Do I have the same right of ownership of high and low grade information. Indeed how is the ownership established? When low grade information is anonymous and aggregated, who owns it? Generally, I do not control this kind of information about me. When is information explicitly or implicitly transferred? As with the shared ownership issue, this category again asks who actually owns what portion of the information.

Operations on Information

We lack formalizations for operations on information. While we know how to copy artifact that contain information, or delete them, it is not clear how do we determine if two pieces of information are identical? How do we “subtract” or “add” two pieces of information? How do we measure the change in information after transformation. How do we transform information from first to second order?

From an end-user perspective, the operational problems with information include such things as understanding the ownership of information, dissemination of information about individuals, tracking of information flows, etc. A variety of disciplines may contribute to more operational and rigorous definitions of information.

We might be concerned about keeping private information private – how do I secure information about me. How do I control information I divulge to others? How do I insure it is not reused without my permission? Is there a difference between selling my email address to others, telling others I am looking for a mortgage, or telling others I work at a University?

What is the role of public-private key encryption in controlling access to “jointly-owned” information – e.g. a physician can keep information about me, but it may only be released when accompanied by both my and the physician’s private keys. How does this impact medical research? How does this impact emergency care? What happens to my information when I cease to exist? How does my privacy impact the public right to be safe?

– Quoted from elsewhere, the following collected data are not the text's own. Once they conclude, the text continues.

-- ==== Sys2Proof/Machine/Host.lean ====
section
/-!
DEFINITION. Chapter 14: ring contexts, doorbells, the mover, the job service, MSI-X hold and release, function-level
reset (R393 to R416).
-/
namespace Sys2Proof.Machine

/-! ### Ring contexts -/

/-- The address multiple that HADDR and DADDR must keep (R399, condition 2). -/
def ringAlign (k : Nat) : Nat := min 4096 (64 * 2 ^ k)

/-- The device copies of two rings overlap (R399, condition 4). -/
def RingSt.overlaps (x y : RingSt) : Bool :=
  decide (x.daddr < y.daddr + y.size) && decide (y.daddr < x.daddr + x.size)

/-- The first condition of R399 that an enable breaks; 0 when none. -/
def State.ringCond (s : State) (r : Nat) (keep : Bool) : Nat :=
  let x := s.ring r
  let a := ringAlign x.log2
  let inRegion := if x.kind = 2 then s.inVat (x.daddr * 64) (x.size * 64) else s.inRrg (x.daddr * 64) (x.size * 64)
  if !(decide (4 ≤ x.log2 ∧ x.log2 ≤ 20) && x.kind != 7) then 1
  else if x.haddr % a ≠ 0 ∨ x.daddr * 64 % a ≠ 0 then 2
  else if !inRegion then 3
  else if s.rings.any fun e => e.1 != r && e.2.en && e.2.overlaps x then 4
  else if keep ∧ x.size < x.retain then 5
  else 0

/-- Put the kept entries into the device copy as entries 0 onward (R407). -/
def State.restoreKept (s : State) (r : Nat) : State :=
  let x := s.ring r
  let put (m : List Host.Cell) (e : List Byte × Nat) : List Host.Cell := wrBytes m (x.devSlot e.2) e.1
  let s := { s with dram := x.kept.zipIdx.foldl put s.dram }
  s.modRing r fun x => { x with prod := x.kept.length }

/-- The ring is enabled (R399, R407). -/
def State.ringOn (s : State) (r : Nat) (keep : Bool) : State :=
  let s := s.modRing r fun x =>
    { x with
      en := true, keep := keep, prod := 0, cons := 0, moved := 0, err := false, unsignalled := 0, firstFrame := 0
      wbLast := 0, wbTick := none, asked := [] }
  let s := if keep then s.restoreKept r else s
  s.modRing r fun x => { x with kept := [], retain := 0 }

/-- Ring `r` is disabled by a write of 0 to EN (R407): the mover has still to stop. -/
def State.ringOff (s : State) (r : Nat) : State :=
  if (s.ring r).en then s.modRing r fun x => { x with en := false, stopping := true } else s

/-- The configuration fields of the word at 0x064; KIND 7 is a reserved encoding (R14, R398). -/
def RingSt.config (x : RingSt) (w : Word) : RingSt :=
  { x with
    keep := Reg.Fn.KEEP.get w == 1
    kind := if Reg.Fn.KIND.get w = 7 then x.kind else Reg.Fn.KIND.get w
    log2 := Reg.Fn.LOG2.get w
    vector := Reg.Fn.VECTOR.get w }

/-- The word at 0x064, as read. -/
def RingSt.ctlWord (x : RingSt) : Nat :=
  x.en.toNat * 2 ^ 31 + x.keep.toNat * 2 ^ 30 + x.kind * 2 ^ 24 + x.log2 * 2 ^ 16 + x.vector * 2 ^ 8

/-- A refused write of the context (R407, R416). -/
def State.ringRefuse (s : State) (f off : Nat) : State := s.err (Base.fn f) 0x12 off

/-- A write of the word at 0x064 of ring `r`, through the page of function `f` (R399, R407, R416). -/
def State.ringCtl (s : State) (f r : Nat) (w : Word) : State :=
  let x := s.ring r
  let on := Reg.Fn.EN.get w = 1
  if x.stopping then s.ringRefuse f 0x064
  else if x.en then
    if on then s.ringRefuse f 0x064
    else
      let s := if (x.config w) = x then s else s.ringRefuse f 0x064
      s.ringOff r
  else
    let s := s.modRing r fun x => x.config w
    if !on then s
    else
      let c := s.ringCond r (Reg.Fn.KEEP.get w == 1)
      if c = 0 then s.ringOn r (Reg.Fn.KEEP.get w == 1) else s.err (Base.fn f) 0x13 c

/-- A write of another word of the context of ring `r` (R416). -/
def State.ringField (s : State) (f r off : Nat) (w : Word) : State :=
  let x := s.ring r
  let v := w.toNat
  if off = 0x08C then s.modRing r fun x => { x with drop := v }
  else if x.en || x.stopping then s.ringRefuse f off
  else
    s.modRing r fun x =>
      match off with
      | 0x068 => { x with haddr := x.haddr / 2 ^ 32 * 2 ^ 32 + v }
      | 0x06C => { x with haddr := x.haddr % 2 ^ 32 + v * 2 ^ 32 }
      | 0x070 => { x with daddr := v % 2 ^ 30 }
      | 0x074 => { x with wb := x.wb / 2 ^ 32 * 2 ^ 32 + v / 8 * 8 }
      | 0x078 => { x with wb := x.wb % 2 ^ 32 + v * 2 ^ 32 }
      | 0x07C => { x with aux := v % 2 ^ 18 }
      | 0x080 => { x with modTime := v / 2 ^ 16, modCount := v % 2 ^ 16 }
      | _ => x
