-- ==== Sys2Proof/Machine/Thermal.lean ====
section
/-!
DEFINITION. Chapter 18: measurement rounds, limits, throttling, thermal shutdown; the supply supervisors (R525) and the
reference checks (R506) of a slow round; entry to Shutdown.
-/
namespace Sys2Proof.Machine

/-! ### Entry to Shutdown -/

/-- The device enters Shutdown (R382, R522), with the bit of RESET_CAUSE that records why. -/
def State.shutdownGo (s : State) (bit : Nat) : State :=
  if s.inDev .shutdown || s.inDev .off then s
  else
    let s := s.powerDown
    let s := s.modPower fun p => { p with trans := none }
    let s := s.setFld Base.pwr Reg.Pwr.RESET_CAUSE (s.fld Base.pwr Reg.Pwr.RESET_CAUSE ||| 2 ^ bit)
    let s := s.setDev 7
    forN 96 (fun n s => s.fluxFaultSeq n 4) s

/-! ### One sample -/

/-- What a measurement gives for a sensor (R484). -/
inductive Sampled where
  | temp (t : Int)
  | open
  | fault
  /-- No measurement of this sensor. -/
  | none

/-- The reading of sensor `i` (R482, R484). -/
def State.sampled (s : State) (i : Nat) (r : Reading) : Sampled :=
  match r with
  | .diode v10 v40 v160 =>
    if 8 ≤ i then .none
    else if v10 < 200000 then .fault
    else .temp (Config.diodeTemp (s.fld Base.thm Reg.Thm.IDEALITY i) v10 v40 v160)
  | .noCurrent => if i < 8 then .open else .none
  | .res r =>
    if i < 8 || 16 ≤ i then .none
    else if 100000000 < r then .open
    else if r < 10000 then .fault
    else .temp (Config.thermistorTemp (s.fld Base.thm Reg.Thm.IDEALITY i) (s.fld Base.thm Reg.Thm.RES_REF i) r)
  | .die t => if i < 16 then .none else .temp t

/-- A signed register field of a sensor. -/
def State.thmS (s : State) (r : Row) (i : Nat) : Int := signed 16 (s.fld Base.thm r i)

/-- Bit `j` of the enables of a sensor: ALM_EN, THR_EN, SHUT_EN, RATE_THR. -/
def State.thmAct (s : State) (i j : Nat) : Bool := (s.fld Base.thm Reg.Thm.ACT i).testBit j

/-- A sensor takes limit actions: it has a temperature, and neither OPEN nor FAULT is live (R484). -/
def State.thmActs (s : State) (i : Nat) : Bool :=
  s.bit Base.thm Reg.Thm.VALID i && !s.bit Base.thm Reg.Thm.OPEN i && !s.bit Base.thm Reg.Thm.FAULT i

/-- The quotient of R488, cut to 16 bits. -/
def rateOf (num den : Int) : Int :=
  if den ≤ 0 then 0
  else clamp (-32768) 32767 (num / den + if num % den = 0 then 0 else (Config.roundUp num den).toNat)

/-- RATE of a sensor from its four latest samples (R488); a tick is 4 ns. -/
def SensorSt.rate (x : SensorSt) : Int :=
  match x.hist with
  | [a, _, _, d] => rateOf ((a.1 - d.1) * 250000000) ((a.2 : Int) - d.2)
  | _ => 0

/-- Four samples exist (R488). -/
def State.rated (s : State) (i : Nat) : Bool := (s.sensor i).hist.length == 4

/-- The rate limit of a sensor is met. -/
def State.rateHit (s : State) (i : Nat) : Bool :=
  s.rated i && decide (s.thmS Reg.Thm.RATE_LIM i ≤ s.thmS Reg.Thm.RATE i)

/-- A sensor meets a shutdown condition by level, by rate (R487). -/
def State.shutLevel (s : State) (i : Nat) : Bool :=
  s.thmActs i && s.thmAct i 2 && decide (s.thmS Reg.Thm.SHUT_LIM i ≤ s.thmS Reg.Thm.TEMP i)
def State.shutRate (s : State) (i : Nat) : Bool := s.thmActs i && s.bit Base.thm Reg.Thm.RATE_SHUT i && s.rateHit i

/-- A sensor meets a throttle condition (R487). -/
def State.throttles (s : State) (i : Nat) : Bool :=
  s.thmActs i && ((s.thmAct i 1 && decide (s.thmS Reg.Thm.THR_LIM i ≤ s.thmS Reg.Thm.TEMP i)) ||
    (s.thmAct i 3 && s.rateHit i))

/-- The sensor lies far enough below for throttling to end (R491). -/
def State.cool (s : State) (i : Nat) : Bool :=
  !(s.thmAct i 1 || s.thmAct i 3) || !s.thmActs i ||
    (decide (s.thmS Reg.Thm.TEMP i < s.thmS Reg.Thm.THR_LIM i - s.fld Base.thm Reg.Thm.THR_HYST) && !s.rateHit i)

/-! ### Throttling -/

/-- Throttling becomes active (R489). -/
def State.throttleStart (s : State) : State :=
  let b := Base.thm
  if s.bit b Reg.Thm.THR_ACTIVE then s
  else
    let t := (2 * s.count + 131072 + 511) / 512 * 512
    let s := (s.modTherm fun x => { x with next := some t }).setBit b Reg.Thm.THR_ACTIVE true
    (s.setFld64 b Reg.Thm.T_APPLY_LO Reg.Thm.T_APPLY_HI t).raise b 25

/-- Throttling ends when nothing holds it (R491). -/
def State.throttleEnd (s : State) : State :=
  let b := Base.thm
  if s.bit b Reg.Thm.THR_ACTIVE && !s.bit b Reg.Thm.THR_FORCE && (List.range 25).all s.cool then
    ((s.modTherm fun x => { x with next := none }).setBit b Reg.Thm.THR_ACTIVE false).raise b 26
  else s

/-- After a write of THR_FORCE (R489): 1 starts throttling; 0 lets the next sample end it (R491). -/
def State.forceWritten (s : State) : State := if s.bit Base.thm Reg.Thm.THR_FORCE then s.throttleStart else s

/-- PAUSE_ANNOUNCE (R125, R489, R490): the next pause is announced to every sequencer. -/
def execPauseAnnounce (s : State) : Out :=
  let b := Base.thm
  match s.therm.next with
  | some t =>
    if s.run && decide (t ≤ s.step0 + 1 + 131072) then
      let len := s.fld b Reg.Thm.THR_PAUSE * 512
      let s := forN 256 (fun n s => s.modSeq n fun q => { q with pauses := q.pauses ++ [(t, len)] }) s
      let t' := t + s.fld b Reg.Thm.THR_PERIOD * 512
      let s := (s.modTherm fun x => { x with next := some t' }).inc b Reg.Thm.PAUSE_COUNT
      finish (s.setFld64 b Reg.Thm.T_APPLY_LO Reg.Thm.T_APPLY_HI t')
    else .next s
  | none => .next s

/-! ### Limits -/

/-- A temperature lies within MARGIN of an enabled level limit, or above one (R485). -/
def State.thmNear (s : State) (i : Nat) (t : Int) : Bool :=
  let m : Int := s.fld Base.thm Reg.Thm.MARGIN
  (s.thmAct i 0 && decide (s.thmS Reg.Thm.ALM_LIM i - m ≤ t)) ||
  (s.thmAct i 1 && decide (s.thmS Reg.Thm.THR_LIM i - m ≤ t)) ||
  (s.thmAct i 2 && decide (s.thmS Reg.Thm.SHUT_LIM i - m ≤ t))

/-- A sample moves the sensor into or out of the fast round (R485). -/
def State.fastRound (s : State) (i : Nat) (t : Int) : State :=
  if s.thmNear i t then (s.modSensor i fun x => { x with below := 0 }).setBit Base.thm Reg.Thm.FAST true i
  else
    let n := (s.sensor i).below + 1
    let s := s.modSensor i fun x => { x with below := min n 4 }
    if 4 ≤ n then s.setBit Base.thm Reg.Thm.FAST false i else s

/-- OPEN or FAULT of a sensor becomes live, or stays so (R484). -/
def State.thmBad (s : State) (i : Nat) (op : Bool) : State :=
  let b := Base.thm
  let was := if op then s.bit b Reg.Thm.OPEN i else s.bit b Reg.Thm.FAULT i
  let s := (s.setBit b Reg.Thm.OPEN op i).setBit b Reg.Thm.FAULT (!op) i
  if was then s else s.raise b i

/-- A measurement of sensor `i` completes (R484 to R491). -/
def State.sample (s : State) (i : Nat) (r : Reading) : State :=
  let b := Base.thm
  match s.sampled i r with
  | .none => s
  | .open => (s.thmBad i true).throttleEnd
  | .fault => (s.thmBad i false).throttleEnd
  | .temp t =>
    let t := clamp (-32768) 32767 t
    let s := ((s.setBit b Reg.Thm.OPEN false i).setBit b Reg.Thm.FAULT false i).setBit b Reg.Thm.VALID true i
    let s := (s.setFld b Reg.Thm.TEMP (unsigned 16 t) i).modSensor i fun x =>
      { x with hist := ((t, s.ticks) :: x.hist).take 4 }
    let s := s.setFld b Reg.Thm.RATE (unsigned 16 (s.sensor i).rate) i
    let s := s.fastRound i t
    let s := if s.thmAct i 0 && decide (s.thmS Reg.Thm.ALM_LIM i ≤ t) then (s.setBit b Reg.Thm.ALM_HIT true i).raise b i else s
    let s := if s.thmAct i 1 && decide (s.thmS Reg.Thm.THR_LIM i ≤ t) then s.setBit b Reg.Thm.THR_HIT true i else s
    let s := if s.thmAct i 3 && s.rateHit i then s.setBit b Reg.Thm.RATE_HIT true i else s
    if s.throttles i then s.throttleStart else s.throttleEnd

/-! ### Shutdown -/

/-- The sensors that meet a shutdown condition, in ascending order. -/
def State.shutSensors (s : State) : List Nat := (List.range 25).filter fun i => s.shutLevel i || s.shutRate i

/-- No shutdown condition holds any more (R492). -/
def State.shutCleared (s : State) : Bool :=
  (List.range 25).all fun i =>
    (!s.thmAct i 2 || !s.thmActs i || decide (s.thmS Reg.Thm.TEMP i ≤ s.thmS Reg.Thm.SHUT_LIM i - 160)) && !s.shutRate i

/-- Bytes 0 to 43 of the record of a shutdown (R493). -/
def State.shutRecord (s : State) (is : List Nat) : List Byte :=
  let i := is.headD 0
  let cause := (s.shutLevel i).toNat + 2 * (s.shutRate i).toNat
  packBytes ([(s.therm.seq, 4), (if s.bit Base.tl Reg.Tl.LOADED then s.count else 0, 8),
    (s.fld Base.nclk Reg.Nclk.NT_NS, 4), (i, 1), (cause, 1), (s.fld Base.thm Reg.Thm.TEMP i, 2),
    (s.fld Base.thm Reg.Thm.RATE i, 2)] ++
    ((List.range 9).map fun d => (s.fld Base.thm Reg.Thm.TEMP (16 + d), 2)) ++ [((is.map fun j => 2 ^ j).sum, 4)])

/-- The samples of a round are over: shutdown conditions (R492, R530). In Starter before BOOT_STAGE 1 a live condition
only holds the boot. -/
def State.roundEnd (s : State) : State :=
  match s.shutSensors with
  | [] => if s.shutCleared then s.modTherm fun x => { x with shutLive := false } else s
  | is =>
    let s := s.modTherm fun x => { x with shutLive := true }
    if s.inDev .shutdown || s.inDev .off || s.inDev .reset ||
        (s.inDev .starter && s.fld Base.pwr Reg.Pwr.BOOT_STAGE == 0) then s
    else
      let rec' := s.shutRecord is
      (s.modTherm fun x => { x with record := some rec' }).shutdownGo 5

/-- SHUTDOWN_RECORD (R493): the record and its CRC go into the ring in NVM. -/
def execShutdownRecord (s : State) : Out :=
  match s.therm.record with
  | some r =>
    finish (s.modTherm fun x =>
      { x with
        record := none, seq := (x.seq + 1) % 2 ^ 32, unread := true
        ring := wrBytes x.ring (x.seq % 256 * 48) (withCrc r) })
  | none => .next s

/-- A read of SH_DATA (R493, R502): word SH_WORD of record SH_REC, and SH_WORD advances. -/
def State.shDataGet (s : State) : State :=
  let w := s.fld Base.thm Reg.Thm.SH_WORD
  let v := if w < 12 then rdLE s.therm.ring (s.fld Base.thm Reg.Thm.SH_REC * 48 + 4 * w) 4 else 0
  (s.setFld Base.thm Reg.Thm.SH_WORD (w + 1)).respond v

/-! ### Rounds -/

/-- The sensors are measured where the always-on supply is valid and POR_N is high. -/
def State.thmAlive (s : State) : Bool := !s.inDev .off && !s.power.por

/-! ### Temperature compensation -/

/-- The PLL of die `d` is locked. -/
def State.pllLocked (s : State) (d : Nat) : Bool := if d = 0 then s.bit Base.tl Reg.Tl.CORE_LOCK else s.tileLive (d - 1)

/-- From a slow round, the loop settings of each locked PLL follow its die sensor by at most one code (R494). -/
def State.compPlls (s : State) : State :=
  if s.compOn 0 then
    forN 9 (fun d s =>
      if s.pllLocked d then
        s.modPll d fun x => { x with loop := x.loop + clamp (-1) 1 (Config.loopCode d (s.dieTemp d) - x.loop) }
      else s) s
  else s

/-- The correction of flux tile `i`'s bias reference moves towards what the coefficients in NVM give for its die sensor, by at
most 0.5 ppm of full scale (R494). -/
def State.biasMove (s : State) (i : Nat) : State :=
  let old := SMap.get (fun _ => 0) s.therm.biasRef i
  let new := old + clamp (-500) 500 (Config.biasTarget i (s.dieTemp (7 + i)) - old)
  s.modTherm fun x => { x with biasRef := SMap.set (fun _ => 0) x.biasRef i new }

/-- The bias references are corrected in every round (R494). -/
def State.compBias (s : State) : State := if s.compOn 1 then forN 2 (fun i s => s.biasMove i) s else s

/-- FAST_ROUND (R485, R494): the sensors in the fast round are measured again. -/
def execFastRound (rs : List Reading) (s : State) : Out :=
  if !s.thmAlive then .next s
  else
    let is := (List.range 25).filter fun i => s.bit Base.thm Reg.Thm.FAST i
    let s := is.foldl (fun s i => match rs[i]? with
      | some r => s.sample i r
      | none => s) s
    finish s.compBias.roundEnd

/-- The nominal voltages of the rails of die `d`, in mV (R549). The always-on logic is on the core die. -/
def dieRails (d : Nat) : List Int :=
  if d = 0 then [750, 1800, 750, 500, 750, 1200, 900, 1800]
  else if d < 7 then [900, 1800]
  else [900, 1800, 7000, -7000]

/-- A rail of die `d` lies outside ±5 % of its nominal value (R525). -/
def railsOut (d : Nat) (vs : List Int) : Bool :=
  ((dieRails d).zip vs).any fun e => decide (e.1.natAbs < 20 * (e.2 - e.1).natAbs)

/-- A rail of die `d` is found outside its limits (R382, R525). -/
def State.supplyOut (s : State) (d : Nat) : State :=
  let b := Base.pwr
  let w := s.fld b Reg.Pwr.SUPPLY_LIVE
  let new := !w.testBit d
  let s := (s.setFld b Reg.Pwr.SUPPLY_LIVE (w ||| 2 ^ d)).raise b d
  if new && 7 ≤ d then forN 48 (fun i s => s.fluxFaultSeq (48 * (d - 7) + i) 3) s else s

/-- The supervisor of die `d` reads its rails in a slow round. -/
def State.supplyRead (s : State) (d : Nat) (vs : List Int) : State :=
  if railsOut d vs then s.supplyOut d
  else
    let w := s.fld Base.pwr Reg.Pwr.SUPPLY_LIVE
    if w.testBit d then s.setFld Base.pwr Reg.Pwr.SUPPLY_LIVE (w - 2 ^ d) else s

/-- The tiles alike to tile `t` (R38). -/
def likeTiles (t : Nat) : List Nat := if t < 4 then [0, 1, 2, 3] else if t < 6 then [4, 5] else [6, 7]

/-- The largest difference of a list of pairs. -/
def maxDiff (ps : List (Int × Int)) : Int := ps.foldl (fun m p => max m (p.1 - p.2).natAbs) 0

/-- The differences of R38 between dies are evaluated (R486). -/
def State.diffs (s : State) (sup : List (List Int)) : State :=
  let temp (d : Nat) : Int := s.thmS Reg.Thm.TEMP (16 + d)
  let dTemp (d : Nat) : Int := maxDiff ((List.range 9).map fun e => (temp d, temp e))
  let dSup (t : Nat) : Int := maxDiff ((likeTiles t).flatMap fun u => (sup.getD (1 + t) []).zip (sup.getD (1 + u) []))
  let most := (List.range 9).foldl (fun m d => max m (dTemp d)) 0
  let s := s.setFld Base.thm Reg.Thm.DIFF_MAX (unsigned 16 most)
  let s := if 480 < most then s.raise Base.thm 27 else s
  forN 8 (fun t s =>
    let s := s.modTile t fun x => { x with dTemp := dTemp (1 + t), dSupply := dSup t }
    if s.tileLive t then s.tileCond t else s) s

/-- The reference checks (R506). -/
def State.refCheck (s : State) (r : RefInput) : State :=
  let b := Base.cal
  let v : Int := s.fld b Reg.Cal.VREF_VAL
  let f := s.fld b Reg.Cal.TONE_FREQ
  let vOk := decide (2500000 ≤ v ∧ v ≤ 5000000 ∧ 200 * ((r.vref - v).natAbs : Int) ≤ v)
  let tOk := decide (-160 ≤ r.level ∧ r.level ≤ 80 ∧ 10000 * ((r.tone : Int) - f).natAbs ≤ f)
  let fell := (s.bit b Reg.Cal.VREF_OK && !vOk) || (s.bit b Reg.Cal.TONE_OK && !tOk)
  let s := ((s.setBit b Reg.Cal.VREF_OK vOk).setBit b Reg.Cal.TONE_OK tOk).setFld b Reg.Cal.CT_LEVEL (unsigned 16 r.level)
  if fell then s.raise b 3 else s

/-- SLOW_ROUND (R485, R486, R494, R506, R525): every sensor, supervisor and reference is measured. -/
def execSlowRound (rs : List Reading) (sup : List (List Int)) (ref : RefInput) (s : State) : Out :=
  if !s.thmAlive then .next s
  else
    let s := (rs.take 25).zipIdx.foldl (fun s e => s.sample e.2 e.1) s
    let s := sup.take 9 |>.zipIdx.foldl (fun s e => s.supplyRead e.2 e.1) s
    let s := s.diffs sup
    let s := s.refCheck ref
    finish s.compPlls.compBias.roundEnd

/-- STAT of the thermal page. -/
def State.thmStat (s : State) : Nat :=
  (s.bit Base.thm Reg.Thm.THR_ACTIVE).toNat +
    2 * ((List.range 25).any fun i =>
      s.thmActs i && s.thmAct i 0 && decide (s.thmS Reg.Thm.ALM_LIM i ≤ s.thmS Reg.Thm.TEMP i)).toNat

end Sys2Proof.Machine
end

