/-- CAL_FOREGROUND (R509, R510). -/
def execCalForeground (who : Req) (data : BitVec 32) (s : State) : Out :=
  finish (s.busPut who (Base.cal + 0x040) (calWord data 0 31))

/-- CAL_BACKGROUND_START (R513). -/
def execCalBackgroundStart (who : Req) (data : BitVec 32) (s : State) : Out :=
  finish (s.busPut who (Base.cal + 0x040) (calWord data 1 31))

/-- CAL_BACKGROUND_STOP (R513). -/
def execCalBackgroundStop (who : Req) (data : BitVec 32) (s : State) : Out :=
  finish (s.busPut who (Base.cal + 0x040) (calWord data 2 31))

/-- CAL_ABORT (R512). -/
def execCalAbort (who : Req) (s : State) : Out :=
  finish (s.putTop who (Base.cal + 0x040) (calWord 0 (s.fld Base.cal Reg.Cal.MODE) 30))

/-- CAL_STORE (R516). -/
def execCalStore (who : Req) (data : BitVec 32) (s : State) : Out :=
  finish (s.busPut who (Base.cal + 0x040) (calWord data (s.fld Base.cal Reg.Cal.MODE) 29))

/-- CAL_RESTORE (R516). -/
def execCalRestore (who : Req) (data : BitVec 32) (s : State) : Out :=
  finish (s.busPut who (Base.cal + 0x040) (calWord data (s.fld Base.cal Reg.Cal.MODE) 28))

/-- TRIM_DATA_READ (R508, R520). -/
def execTrimDataRead (who : Req) (s : State) : Out := finish (s.busGet who (Base.cal + 0x074))

/-! ### Power, reset and debug (chapter 20) -/

/-- A request for a device state: REQ_STATE and REQ_GO in one write (R522). -/
def State.request (s : State) (who : Req) (st : Nat) : State :=
  s.busPut who (Base.pwr + 0x044) (withBit (BitVec.ofNat 32 st) 31)

/-- REQ_CONFIGURED (R522). -/
def execReqConfigured (who : Req) (s : State) : Out := finish (s.request who 3)

/-- REQ_READY (R522). -/
def execReqReady (who : Req) (s : State) : Out := finish (s.request who 4)

/-- REQ_RUNNING (R522). -/
def execReqRunning (who : Req) (s : State) : Out := finish (s.request who 5)

/-- REQ_CELLAR (R522, R533). -/
def execReqCellar (who : Req) (s : State) : Out := finish (s.request who 6)

/-- WAKE_REQ (R535). -/
def execWakeReq (who : Req) (s : State) : Out := finish (s.putByte who (Base.pwr + 0x05C) 1)

/-- WARM_RESET (R526). -/
def execWarmReset (who : Req) (s : State) : Out := finish (s.putByte who (Base.pwr + 0x048) 1)

/-- A write by `who` to the BAR0 word at `a` is carried out at once. -/
def State.reachesNow (s : State) (who : Req) (a : Nat) : Bool :=
  (match who with
    | .fn f => s.hostReaches f && (s.fnSt f).held.isEmpty && (s.chargeHostWord f).isSome
    | _ => true) &&
  match pageOf a with
  | some (t, n) => s.shows who (some t) && (s.denied who (pageBase t n)).isNone
  | none => false

/-- RECOVER (R531): where the write is carried out at once, the boot from the image ends as its checks and then the operand
say. -/
def execRecover (who : Req) (boot : BootEnd) (s : State) : Out :=
  let a := Base.pwr + 0x074
  finish (if s.reachesNow who a then (s.putByte who a 0).recoverGo boot else s.putByte who a 1)

/-- KEY_REVOKE_WRITE (R529). -/
def execKeyRevokeWrite (who : Req) (data : BitVec 32) (s : State) : Out := finish (s.busPut who (Base.sec + 0x050) data)

/-- DBG_CODE_WRITE (R537). -/
def execDbgCodeWrite (who : Req) (data : BitVec 32) (s : State) : Out := finish (s.busPut who (Base.pwr + 0x060) data)

/-- DBG_LOCK (R537). -/
def execDbgLock (who : Req) (s : State) : Out := finish (s.putTop who (Base.pwr + 0x064) (withBit 0 31))

end Sys2Proof.Machine
end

Can information be doped? Explosives are tagged or doped with trace chemicals that allow the origin of the explosive to be traced in the event that it is used in a crime. Like some compression, the doping process is asymmetric. It is low cost to dope an explosive and high cost to trace the tags. Like compression, the basic idea is to keep the costs of the most frequent operation low and allow the costs of the less frequent operation to grow. Thus, when a file is infrequently compressed and very frequently decompressed, the cost of the compression can be high while the cost of decompression is kept low. How might doping or watermarking be used trace illicit use or dissemination of information?